Я говорил прямо, даже излишне прямо для Юга; но я был раздражен. Вместо умудренного опытом бессмертного профессора мне подсунули недееспособное тело, 'погруженное в некую субстанцию'. Аффар, придя к каким-то своим, далеким от истины выводам, улыбнулся и объяснил с (отнюдь не бесконечным) терпением, свойственным коренным хавирцам:
— Ах, милейший Джоселиан, сколько бы денег вы не заплатили, невозможно научить вас магии, ежели у вас не обнаружатся способности к ней. Этот взнос берется за то, что наши профессора согласятся посмотреть на вас.
Я уселся на скамью, украшенную резьбой, и уставился в подкрашенную воду фонтана. Золотистую, как моча. Аффар прохаживался рядом, подметая шелковыми кистями халата землю; привстав на цыпочки, нюхал большие белесые цветы, свисавшие с веток, и блаженно морщил нос. И, явно получая удовольствие от роли гида, толковал о традициях, тайнах и законах этого места, с видом всевидящим, но ни черта не понимающим.
— Завтра вас, как и других кандидатов, проверят… девяносто пять человек из ста уходят из Академии на следующий же день. Но я уверен, что вас примут, — он тоненько хихикнул, усаживаясь рядом, нос в пыльце, глаза хитрющие, — что-то говорит мне о том, что вы пройдете испытание.
— Что за испытание? — вяло поинтересовался я, больше увлеченный звуком плещущейся неподалеку воды. Куда, интересно, она хотела меня увлечь?
Он с многозначительным видом развел руками:
— Не имею ни малейшего понятия! Ни малейшего! — и засмеялся.
Говорить с ним было все равно, что лузгать маленькие орешки в сахаре: сначала приятно, потом просто не можешь прекратить, войдя в ритм, а в конце — потому что осталось немного и хочется домучить последний, вплоть до чувства завершенности. Такие вот сладкие, круглые, абсолютно одинаковые слова.
Вечер нахлынул освежающей волной, тяжелый запах цветов улегся, как туман. Появились люди; меня отвели в комнату, где обитали лишь запахи предыдущего владельца. Я уснул, как убитый — такая желанная метафора.

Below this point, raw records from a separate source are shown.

-- ==== Sys2Proof/Machine/Sfu.lean ====
section
/-! DEFINITION. The special-function words (R289 to R291): a word enqueues its block at the partition's unit, and its results
arrive, in issue order, by the event SFU_RESULT_WRITE. -/

namespace Sys2Proof.Machine

/-- Enqueue a block of results with the flags they raise. -/
def sfuWord (i : Instr) (w : VWord) (s : State) (f : Nat → Nat × Nat) : Host.Outcome State Fault Refusal :=
  runWord i w.msel.toNat false s (fun s x =>
    match tileHold s x w true false with
    | some r => r
    | none =>
      let out := (blockCells (rowsV w) (colsV w)).flatMap (fun c =>
        (lanesOf x.active).map (fun l =>
          ((w.d.toNat + 16 * c.1 + c.2) * 64 + l, each1F (widV w) f (readSrc x.g w.a.toNat (fragPair w) c.1 c.2 l))))
      let flags := BitVec.ofNat 5 (out.foldl (fun a r => a ||| r.2.2) 0)
      .ok (launchOp s x.g.gid x.g.ctx x.g.core .sfu (.sfu x.g.core x.g.part (out.map (fun r => (r.1, r.2.1))) flags)))

def execVRcp (w : VWord) (s : State) : Host.Outcome State Fault Refusal :=
  sfuWord (.vRcp w) w s (sfuF w.ty.toNat 0x58 (w.fn.getLsbD 2))
def execVRsq (w : VWord) (s : State) : Host.Outcome State Fault Refusal :=
  sfuWord (.vRsq w) w s (sfuF w.ty.toNat 0x59 (w.fn.getLsbD 2))
def execVSqrt (w : VWord) (s : State) : Host.Outcome State Fault Refusal :=
  sfuWord (.vSqrt w) w s (sfuF w.ty.toNat 0x5A (w.fn.getLsbD 2))
def execVExp2 (w : VWord) (s : State) : Host.Outcome State Fault Refusal :=
  sfuWord (.vExp2 w) w s (sfuF w.ty.toNat 0x5B (w.fn.getLsbD 2))
def execVLog2 (w : VWord) (s : State) : Host.Outcome State Fault Refusal :=
  sfuWord (.vLog2 w) w s (sfuF w.ty.toNat 0x5C (w.fn.getLsbD 2))
def execVSin (w : VWord) (s : State) : Host.Outcome State Fault Refusal :=
  sfuWord (.vSin w) w s (sfuF w.ty.toNat 0x5D (w.fn.getLsbD 2))
def execVCos (w : VWord) (s : State) : Host.Outcome State Fault Refusal :=
  sfuWord (.vCos w) w s (sfuF w.ty.toNat 0x5E (w.fn.getLsbD 2))
def execVAct (w : VWord) (s : State) : Host.Outcome State Fault Refusal :=
  sfuWord (.vAct w) w s (actF w.ty.toNat (w.fn.toNat % 8) (w.fn.getLsbD 3) (w.fn.getLsbD 4))

/-- The oldest queued result of a partition's unit (R289). -/
def sfuFirst (s : State) (core part id : Nat) : Bool :=
  s.pend.all (fun f => match f.op with | .sfu c p _ _ => !(c == core && p == part && decide (f.id < id)) | _ => true)

/-- SFU_RESULT_WRITE: the results of the oldest queued word of a unit reach their registers and raise their flags. -/
def execSfuResultWrite (id : Nat) (s : State) : Host.Outcome State Fault Refusal :=
  .next (match getF s id with
    | some fl => match fl.op with
      | .sfu core part regs flags =>
        if sfuFirst s core part id then
          match getG s fl.gid with
          | some g => dropF (putG s (raiseFlags (applyRegs g regs) flags)) id
          | none => dropF s id
        else s
      | _ => s
    | none => s)

end Sys2Proof.Machine
end

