/-- From R312, R313: a team barrier is initialised with 1 to 32 groups while none has arrived; an arrival is counted once in a phase, and the phase
is over when the count is reached; an arrival that earlier accesses of its group precede is a release, and waits for them; a wait returns once the
phase of the group's last arrival is over, and parks before. Misuse faults at its word with class 0x0D and changes nothing (R462).
From R315: a group arrives at a cluster barrier as a release at cluster scope and parks until the phase is over; the last to arrive goes on. -/
def Obligations.BarrierWords : Prop :=
  (
    (∀ (s : State) (x : Issue) (w : SWord) (t : Team) (b n a p : Nat), teamOf s x.g = some t → b = barNum w → fget (0, 0, 0) b t.bars = (n, a, p) →
      (∀ k, k = (rs x.g w.a.toNat).toNat → Issues s (.barInit w) x →
        (1 ≤ k → k ≤ 32 → a = 0 → exec (.barInit w) s = .next (performed x (putT s { t with bars := fput (0, 0, 0) b (k, 0, p) t.bars }))) ∧
        ((k = 0 ∨ 32 < k) → exec (.barInit w) s = .next (raised x s { cls := 0x0D, code := 1, index := b })) ∧
        (1 ≤ k → k ≤ 32 → a ≠ 0 → exec (.barInit w) s = .next (raised x s { cls := 0x0D, code := 2, index := b }))) ∧
      (∀ i ∈ [Instr.barArv w, .barSync w], Issues s i x → x.slot.park = none →
        (n = 0 → exec i s = .next (raised x s { cls := 0x0D, code := 3, index := b })) ∧
        (n ≠ 0 → (barArrived t b x.g.num = true ∨ barPending s x.g.gid b = true) → exec i s = .next (raised x s { cls := 0x0D, code := 4, index := b }))) ∧
      (Issues s (.barArv w) x → n ≠ 0 → barArrived t b x.g.num = false → barPending s x.g.gid b = false →
        ((releaseWait s x.g .tm = none ∧ ∀ f ∈ s.pend, f.gid = x.g.gid → ∀ u k, f.op ≠ .barArrive u k) →
          exec (.barArv w) s = .next (performed x (barArriveNow (drainWcb s x.g.gid) x.g.team b x.g.num))) ∧
        ((releaseWait s x.g .tm ≠ none ∨ ∃ f ∈ s.pend, f.gid = x.g.gid ∧ ∃ u k, f.op = .barArrive u k) →
          exec (.barArv w) s = .next (performed x (launchOp (drainWcb s x.g.gid) x.g.gid x.g.ctx x.g.core .bar (.barArrive x.g.team b))))) ∧
      (Issues s (.barWait w) x →
        (barLastOf t b x.g.num = 0 → barPending s x.g.gid b = false →
          exec (.barWait w) s = .next (raised x s { cls := 0x0D, code := 5, index := b })) ∧
        (barLastOf t b x.g.num ≠ 0 → barPending s x.g.gid b = false → barArrived t b x.g.num = false →
          exec (.barWait w) s = .next (performed x s)) ∧
        (barArrived t b x.g.num = true ∨ barPending s x.g.gid b = true →
          exec (.barWait w) s = .next (regroupRelease (parked x s (.barrier b p)) x.g.team))) ∧
      (∀ s1, s1 = barArriveNow (drainWcb s x.g.gid) x.g.team b x.g.num → Issues s (.barSync w) x → x.slot.park = none → n ≠ 0 →
        barArrived t b x.g.num = false → releaseWait s x.g .tm = none → (∀ f ∈ s.pend, f.gid = x.g.gid → ∀ u k, f.op ≠ .barArrive u k) →
        (barDone s1 x.g b = true → exec (.barSync w) s = .next (performed x s1)) ∧
        (barDone s1 x.g b = false → ∃ q, exec (.barSync w) s = .next (regroupRelease (parked x s1 (.barrier b q)) x.g.team)))) ∧
    (∀ (s : State) (tid b num n a p : Nat) (t : Team), getT s tid = some t → fget (0, 0, 0) b t.bars = (n, a, p) → n ≠ 0 →
      ∃ t', getT (barArriveNow s tid b num) tid = some t' ∧ barLastOf t' b num = p + 1 ∧
        fget (0, 0, 0) b t'.bars = if n ≤ a + 1 then (n, 0, p + 1) else (n, a + 1, p))) ∧
  (
    ∀ (s : State) (x : Issue) (w : SWord) (k : Cluster) (b n a p : Nat), Issues s (.cbar w) x → clusterOf s x.g = some k →
      b = imm20 w % 4 → fget (0, 0, 0) b k.bars = (n, a, p) → x.slot.park = none → cbarArrived k b x.g = false →
      (∀ s1 q, releaseWait s x.g .cl = some (s1, q) → exec (.cbar w) s = .next (parked x s1 q)) ∧
      (∀ s1, releaseWait s x.g .cl = none → s1 = putCl s { k with bars := fput (0, 0, 0) b (barPhase (n, a + 1, p)) k.bars, barLast := fput 0 (cbarKey b x.g.tidx x.g.num) (p + 1) k.barLast } →
        (0 < n → n ≤ a + 1 → exec (.cbar w) s = .next (performed x s1)) ∧
        (a + 1 < n → exec (.cbar w) s = .next (regroupRelease (parked x s1 (.cbarrier b p)) x.g.team))))

/-- From R317: a lehr header is read back as it was written, every field in its place.
From R318 to R322: the lehr words on a header that is aligned, within the allocation and present: initialising, awaiting the oldest slot not
yet awaited, releasing the oldest held slot, reserving and marking a slot. Each changes the header, which wakes who watches its line (R84). -/
def Obligations.LehrStatements : Prop :=
  (
    ∀ (t : Team) (h : Nat) (l : Lehr), 1 ≤ l.lines → l.lines ≤ 8192 → 1 ≤ l.cnt → l.cnt ≤ 64 → l.held ≤ 64 → l.aw ≤ 64 → l.wr < 64 →
      l.filled < 2 ^ 64 → l.fault < 2 ^ 64 → l.time < 2 ^ 64 → lehrRead (lehrWrite t h l) h = l) ∧
  (
    ∀ (s : State) (x : Issue) (w : SWord) (t : Team) (h : Nat) (l : Lehr), teamOf s x.g = some t → h = (rs x.g w.a.toNat).toNat →
      headerCheck t h = none → l = lehrRead t h →
      (∀ n z, n = (srcB x.g w).toNat → z = (srcC x.g w).toNat → Issues s (.lrInit w) x →
        (1 ≤ n → n ≤ 64 → 1 ≤ z → z ≤ 8192 → localBad t (128 * ((h + 159) / 128)) (128 * n * z) = none → l.held = 0 →
          exec (.lrInit w) s = .next (performed x (progressed (putLehr s x.g.gid (lehrWrite { t with rel := fput 0 h 0 t.rel } h
            { lines := z, cnt := n, held := 0, aw := 0, wr := 0, filled := 0, fault := 0, time := 0 }) h) x.g.ctx))) ∧
        (n = 0 ∨ 64 < n ∨ z = 0 ∨ 8192 < z → exec (.lrInit w) s = .next (raised x s { cls := 0x0E, code := 1, addr := h }))) ∧
      (∀ r, r = (lehrRel t h + l.aw) % l.cnt → Issues s (.lrAwait w) x → awaitBefore s x.g x.b h = false →
        (l.aw < l.held → l.fault.testBit r = false → l.filled.testBit r = true → l.time < s.time →
          exec (.lrAwait w) s = .next (performed x (progressed (putLehr (putG s
            (ws x.g w.d.toNat (BitVec.ofNat 64 (128 * ((h + 159) / 128) + 128 * l.lines * r)))) x.g.gid (lehrSet t h { l with aw := l.aw + 1 }) h) x.g.ctx))) ∧
        ((l.held ≤ l.aw ∨ (l.fault.testBit r = false ∧ (l.filled.testBit r = false ∨ s.time ≤ l.time))) →
          exec (.lrAwait w) s = .next (parked x s (.await h))) ∧
        (∀ f, l.aw < l.held → l.fault.testBit r = true → t.slotFault.find? (fun e => e.1 == h && e.2.1 == r) = some (h, r, f) →
          exec (.lrAwait w) s = .next (raised x s f))) ∧
      (∀ r, r = lehrRel t h → Issues s (.lrRel w) x →
        (1 ≤ l.held → 1 ≤ l.aw → l.fault.testBit r = false → fget 0 (h * 64 + r) t.mcOwner = 0 → ∃ t', t' = lehrSet
            { t with rel := fput 0 h ((r + 1) % l.cnt) t.rel, slotFault := t.slotFault.filter (fun e => !(e.1 == h && e.2.1 == r)) } h
            { l with filled := setFld l.filled r 1 0, fault := setFld l.fault r 1 0, aw := l.aw - 1, held := l.held - 1 } ∧
          exec (.lrRel w) s = .next (performed x (progressed (putLehr s x.g.gid { t' with mcOwner := fput 0 (h * 64 + r) 0 t'.mcOwner } h) x.g.ctx))) ∧
        ((l.held = 0 ∨ (l.aw = 0 ∧ l.fault.testBit r = false)) →
          exec (.lrRel w) s = .next (raised x s { cls := 0x0E, code := 4, addr := h, index := r }))) ∧
      (Issues s (.lrFill w) x →
        (l.held < l.cnt → exec (.lrFill w) s = .next (performed x (progressed (putLehr (putG s
          (ws x.g w.d.toNat (BitVec.ofNat 64 (128 * ((h + 159) / 128) + 128 * l.lines * ((lehrRel t h + l.held) % l.cnt))))) x.g.gid (lehrReserve t h).1 h) x.g.ctx))) ∧
        (l.cnt ≤ l.held → exec (.lrFill w) s = .next (parked x s (.lehrFull t.tid h)))) ∧
      (Issues s (.lrFillPut w) x → releaseWait s x.g .tm = none →
        (∀ k, slotAt t h (srcB x.g w).toNat = some k →
          exec (.lrFillPut w) s = .next (performed x (progressed (putLehr s x.g.gid (lehrFill t h k 0) h) x.g.ctx))) ∧
        (slotAt t h (srcB x.g w).toNat = none →
          exec (.lrFillPut w) s = .next (raised x s { cls := 0x0E, code := 5, addr := h }))))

А утром началось Испытание.
Честно говоря, ничего особенного не происходило — да, я и еще полсотни таких же идиотов что-то отвечали, смотрели в трубочки с цветными стеклышками, разглядывали пузырьки в кристаллах и прочее, и прочее… но обставлено это было — Боги мои, с такой помпой… Я сразу же высмотрел молодого парня с песочного цвета шевелюрой, полного, суетливого. Лет семнадцать, не больше, но я так хотел услышать родной язык! Была не была, отдаю свой циничный ум на растерзание этому молодчику, с его наивностью, романтизмом и страхами, — решил я.
Я не знаю, почему мы сдружились с Пухликом. Возможно, мне требовался кто-то, внимающий день за днем моему откровенному бреду. А ему — более умудренный жизнью сосед, приятель, друг. Не знаю, — но парочка из нас получилась еще та. Нас даже поселили вместе; две кровати, два стола, шкаф и много пыли в носу. Ах да, мы, конечно же, прошли Испытание. Остальным объявили, что в следующем году тоже будет набор, как всегда, и, вполне возможно, у них (не прошедших в этом году) проснется Дар… когда-нибудь. Деньги не возвращались, хе-хе, интересно, кто из этих болванов приходил сюда регулярно, а кто отказывался от глупостей после первой же неудачи?
— Фасмик Вальгенше, — представился мне мой пухлощекий сосед, улыбаясь приветливо и пугливо одновременно. Потом он еще с неделю путался, называя меня то на 'ты', то на 'вы'.
— Джоселиан Просперо, и давай покончим на этом с формальностями. Зови меня Джок, но учти — за просто так ты не отделаешься.
— Что? Я, простите, не понял…
— Ты будешь мне читать, договорились? — я снял сандалии, растянулся на кровати, свалив все подушки вниз; легкомысленно покрутил пальцами ног и сделал 'ужасное признание', - я не умею читать на этом языке. Говорю, но не читаю — понимаешь, олле-ва?
На трущобное ругательство он не среагировал. Есть чему поучить. Я внимательно осмотрел боковую стену у своей низенькой и, признаться, жестковатой кровати. Потрогал пальцами шероховатый камень, а затем издал резкий звук носом и кубарем слетел на пол.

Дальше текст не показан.